[Dataset extract — start]

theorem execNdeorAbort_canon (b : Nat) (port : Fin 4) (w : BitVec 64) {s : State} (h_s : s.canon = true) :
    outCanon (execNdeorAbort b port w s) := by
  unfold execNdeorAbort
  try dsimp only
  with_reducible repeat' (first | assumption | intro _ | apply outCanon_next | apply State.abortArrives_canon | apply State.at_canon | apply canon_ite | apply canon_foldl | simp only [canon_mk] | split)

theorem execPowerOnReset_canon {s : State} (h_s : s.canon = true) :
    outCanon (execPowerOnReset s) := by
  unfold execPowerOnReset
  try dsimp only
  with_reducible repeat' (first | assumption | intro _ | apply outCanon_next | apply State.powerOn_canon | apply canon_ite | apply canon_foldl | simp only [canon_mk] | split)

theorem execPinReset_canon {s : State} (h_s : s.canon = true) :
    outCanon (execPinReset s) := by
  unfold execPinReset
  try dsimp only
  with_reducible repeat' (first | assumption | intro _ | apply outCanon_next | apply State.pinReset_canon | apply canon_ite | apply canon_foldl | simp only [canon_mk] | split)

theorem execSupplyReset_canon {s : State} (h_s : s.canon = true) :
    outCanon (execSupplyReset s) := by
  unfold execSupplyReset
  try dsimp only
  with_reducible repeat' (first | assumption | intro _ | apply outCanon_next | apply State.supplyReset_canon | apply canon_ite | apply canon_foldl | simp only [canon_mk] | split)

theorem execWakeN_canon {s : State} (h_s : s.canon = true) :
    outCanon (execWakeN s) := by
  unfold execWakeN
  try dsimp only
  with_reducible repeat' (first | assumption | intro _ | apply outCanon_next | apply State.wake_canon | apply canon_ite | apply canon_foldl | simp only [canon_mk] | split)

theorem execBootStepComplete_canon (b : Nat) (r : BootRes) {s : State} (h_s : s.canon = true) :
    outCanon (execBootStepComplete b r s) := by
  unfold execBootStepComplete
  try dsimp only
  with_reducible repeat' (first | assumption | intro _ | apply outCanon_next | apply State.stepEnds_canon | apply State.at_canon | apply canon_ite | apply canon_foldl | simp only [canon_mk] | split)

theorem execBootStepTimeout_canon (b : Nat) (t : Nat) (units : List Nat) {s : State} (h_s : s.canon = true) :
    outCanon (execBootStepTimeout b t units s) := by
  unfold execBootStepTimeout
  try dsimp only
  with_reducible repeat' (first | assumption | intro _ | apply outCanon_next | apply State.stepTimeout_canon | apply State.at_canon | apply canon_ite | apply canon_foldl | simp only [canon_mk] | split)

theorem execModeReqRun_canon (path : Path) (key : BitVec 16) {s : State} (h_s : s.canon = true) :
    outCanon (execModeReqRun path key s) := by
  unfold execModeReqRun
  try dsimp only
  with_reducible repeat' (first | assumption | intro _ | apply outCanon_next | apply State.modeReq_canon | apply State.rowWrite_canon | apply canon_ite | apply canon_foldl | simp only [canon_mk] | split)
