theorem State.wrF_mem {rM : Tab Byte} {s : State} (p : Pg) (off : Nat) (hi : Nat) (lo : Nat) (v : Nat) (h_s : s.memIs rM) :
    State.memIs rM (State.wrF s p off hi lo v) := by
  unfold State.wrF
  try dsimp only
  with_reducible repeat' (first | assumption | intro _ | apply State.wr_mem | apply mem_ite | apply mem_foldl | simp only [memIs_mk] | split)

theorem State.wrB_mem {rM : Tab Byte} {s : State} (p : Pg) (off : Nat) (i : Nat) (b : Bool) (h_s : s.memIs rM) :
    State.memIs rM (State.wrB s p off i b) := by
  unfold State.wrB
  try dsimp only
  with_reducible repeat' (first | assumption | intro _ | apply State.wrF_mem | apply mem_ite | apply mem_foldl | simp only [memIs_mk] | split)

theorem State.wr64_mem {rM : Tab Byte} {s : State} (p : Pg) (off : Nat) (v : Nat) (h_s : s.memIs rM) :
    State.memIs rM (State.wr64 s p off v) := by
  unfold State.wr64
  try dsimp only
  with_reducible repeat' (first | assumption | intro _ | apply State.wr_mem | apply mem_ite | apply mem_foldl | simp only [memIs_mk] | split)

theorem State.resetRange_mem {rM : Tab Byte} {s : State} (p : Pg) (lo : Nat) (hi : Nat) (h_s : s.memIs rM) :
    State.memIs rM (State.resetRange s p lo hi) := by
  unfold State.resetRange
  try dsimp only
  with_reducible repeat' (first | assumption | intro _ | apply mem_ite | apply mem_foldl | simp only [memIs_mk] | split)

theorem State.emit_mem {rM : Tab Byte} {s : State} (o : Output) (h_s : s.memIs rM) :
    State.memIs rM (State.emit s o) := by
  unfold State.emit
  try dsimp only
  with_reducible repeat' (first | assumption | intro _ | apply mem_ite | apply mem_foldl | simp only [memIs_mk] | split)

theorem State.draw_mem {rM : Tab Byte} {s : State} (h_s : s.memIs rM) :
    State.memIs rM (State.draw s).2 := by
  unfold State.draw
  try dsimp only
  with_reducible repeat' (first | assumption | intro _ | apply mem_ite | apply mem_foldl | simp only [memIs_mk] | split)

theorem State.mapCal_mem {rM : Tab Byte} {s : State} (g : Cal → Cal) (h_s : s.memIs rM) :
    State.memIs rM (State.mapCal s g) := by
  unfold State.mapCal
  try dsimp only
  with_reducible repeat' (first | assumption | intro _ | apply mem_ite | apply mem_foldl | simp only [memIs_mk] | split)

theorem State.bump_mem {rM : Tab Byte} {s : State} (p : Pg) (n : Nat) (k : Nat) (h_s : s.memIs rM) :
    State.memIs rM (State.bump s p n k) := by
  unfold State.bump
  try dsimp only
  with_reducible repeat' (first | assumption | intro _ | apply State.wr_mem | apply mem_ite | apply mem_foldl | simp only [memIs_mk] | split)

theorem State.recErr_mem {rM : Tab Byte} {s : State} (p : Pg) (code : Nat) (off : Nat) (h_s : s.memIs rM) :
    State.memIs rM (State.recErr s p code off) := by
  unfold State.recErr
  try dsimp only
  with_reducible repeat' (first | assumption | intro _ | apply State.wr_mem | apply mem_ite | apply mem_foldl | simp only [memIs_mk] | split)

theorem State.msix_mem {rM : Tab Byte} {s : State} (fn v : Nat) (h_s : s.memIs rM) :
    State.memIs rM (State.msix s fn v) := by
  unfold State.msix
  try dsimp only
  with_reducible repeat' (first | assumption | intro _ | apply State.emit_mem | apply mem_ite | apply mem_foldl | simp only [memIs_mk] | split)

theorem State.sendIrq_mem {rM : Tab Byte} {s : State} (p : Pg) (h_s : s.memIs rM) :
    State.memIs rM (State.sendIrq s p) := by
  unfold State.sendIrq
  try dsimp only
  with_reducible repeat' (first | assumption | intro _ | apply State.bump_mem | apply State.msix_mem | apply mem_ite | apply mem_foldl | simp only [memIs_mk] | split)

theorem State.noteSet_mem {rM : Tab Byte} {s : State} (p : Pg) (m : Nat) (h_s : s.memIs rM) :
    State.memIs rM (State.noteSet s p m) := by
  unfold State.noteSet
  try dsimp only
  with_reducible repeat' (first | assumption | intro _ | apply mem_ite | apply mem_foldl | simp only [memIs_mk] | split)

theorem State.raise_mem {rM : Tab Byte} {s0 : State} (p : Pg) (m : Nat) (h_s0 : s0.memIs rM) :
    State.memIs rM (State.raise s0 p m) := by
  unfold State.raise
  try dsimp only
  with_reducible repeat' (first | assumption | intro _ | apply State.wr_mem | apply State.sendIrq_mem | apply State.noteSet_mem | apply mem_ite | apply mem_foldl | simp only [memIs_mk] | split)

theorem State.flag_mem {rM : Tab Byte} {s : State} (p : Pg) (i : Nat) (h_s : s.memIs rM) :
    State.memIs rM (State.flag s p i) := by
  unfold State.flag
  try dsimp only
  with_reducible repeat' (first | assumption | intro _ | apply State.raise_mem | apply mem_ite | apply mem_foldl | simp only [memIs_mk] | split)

[Dataset extract — finish]

What to do: Exact duplication is required for the lines above, from the line that contains "unfold execModeReqRun" to the line that contains "State.memIs rM (State.wr64", inclusive; omit all others.

Task output:
  unfold execModeReqRun
  try dsimp only
  with_reducible repeat' (first | assumption | intro _ | apply outCanon_next | apply State.modeReq_canon | apply State.rowWrite_canon | apply canon_ite | apply canon_foldl | simp only [canon_mk] | split)
theorem State.wrF_mem {rM : Tab Byte} {s : State} (p : Pg) (off : Nat) (hi : Nat) (lo : Nat) (v : Nat) (h_s : s.memIs rM) :
    State.memIs rM (State.wrF s p off hi lo v) := by
  unfold State.wrF
  try dsimp only
  with_reducible repeat' (first | assumption | intro _ | apply State.wr_mem | apply mem_ite | apply mem_foldl | simp only [memIs_mk] | split)

theorem State.wrB_mem {rM : Tab Byte} {s : State} (p : Pg) (off : Nat) (i : Nat) (b : Bool) (h_s : s.memIs rM) :
    State.memIs rM (State.wrB s p off i b) := by
  unfold State.wrB
  try dsimp only
  with_reducible repeat' (first | assumption | intro _ | apply State.wrF_mem | apply mem_ite | apply mem_foldl | simp only [memIs_mk] | split)

theorem State.wr64_mem {rM : Tab Byte} {s : State} (p : Pg) (off : Nat) (v : Nat) (h_s : s.memIs rM) :
    State.memIs rM (State.wr64 s p off v) := by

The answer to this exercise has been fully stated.